-- ==== Sys2Proof/Machine/RegMap.lean ====
section
/-!
DEFINITION. The register maps of the device (R11, R582 to R584 and the "| Offset | Name |" table of every chapter): the
address of each register under its own name (`R.<NAME>`, with the slice s, the cluster k and the indices of its block as
arguments), each field under its own name (`F.<REGISTER>_<FIELD>`: the register's address, the field's lowest bit and its
width), and the table of rows with access types, reset values and the agents the owning chapter opens the register to.
A register is kept whole (64 bits, or 32 where its stride is 4) at its address. The FN page of function f, the Annex window
and the Recovery page are host windows, not device-internal addresses; they are kept above 2^40 (log entry 3).
-/

namespace Sys2Proof.Machine

/-- A field of a register: the register's address, its lowest bit and its width. -/
structure Fld where
  addr : Nat
  lo : Nat
  width : Nat
  deriving DecidableEq, Repr

/-- The access types of R11. -/
inductive Acc where
  | ro | rw | rw1c | rw1s | wo | rc | rsv
  deriving DecidableEq, Repr

/-- Which agents the owning chapter opens a register to (R585). -/
inductive Opn where
  /-- the manager through PF0 and the Keeper -/
  | managerKeeper
  /-- read by the manager and the Keeper, written by the Keeper alone -/
  | keeperWrites
  /-- the Keeper alone (ROOTKEY) -/
  | keeperOnly
  /-- the cluster's own Curator in M-mode, the Keeper and the debug module -/
  | cluster
  /-- as cluster, and writes of the Curator are ignored (Meaning column "Keeper") -/
  | clusterKeeperWrites
  /-- written by the debug module and the Keeper alone (R125) -/
  | chAbort
  /-- Curator in M-mode, Keeper, debug module and manager (R547) -/
  | pmuCore
  /-- manager, Keeper and harts of the slice: the banked TW registers (R591) -/
  | sliceHarts
  /-- the owner of staging slot w: 0 manager, 1 Keeper, 2 + k cluster k of the slice (R178, R192) -/
  | slotOwner
  /-- the owner of Address Table slot w: 0 manager, 1 Keeper (R200) -/
  | addrSlotOwner
  /-- cluster firmware of the slice and the Keeper (DELIVER_CTRL) -/
  | deliver
  /-- a host, in the function's own BAR0 (FN page) -/
  | hostFunction
  /-- a host, in PF0's BAR0 (Annex window, Recovery page) -/
  | pf0Host
  deriving DecidableEq, Repr

/-- A field's place and access type. -/
structure FieldAcc where
  lo : Nat
  width : Nat
  acc : Acc
  deriving DecidableEq, Repr

/-- A row of a register map: name, first address, (stride, count) of the slice, the cluster and each index, bytes, fields,
reset value and the agents it is open to. -/
structure RegRow where
  name : String
  base : Nat
  dims : List (Nat × Nat)
  bytes : Nat
  fields : List FieldAcc
  reset : Nat
  opn : Opn
  deriving DecidableEq, Repr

▬▬▬▬▬▬▬▬▬▬

Lines holding the string "with" in the records above must be counted; give the number alone.

2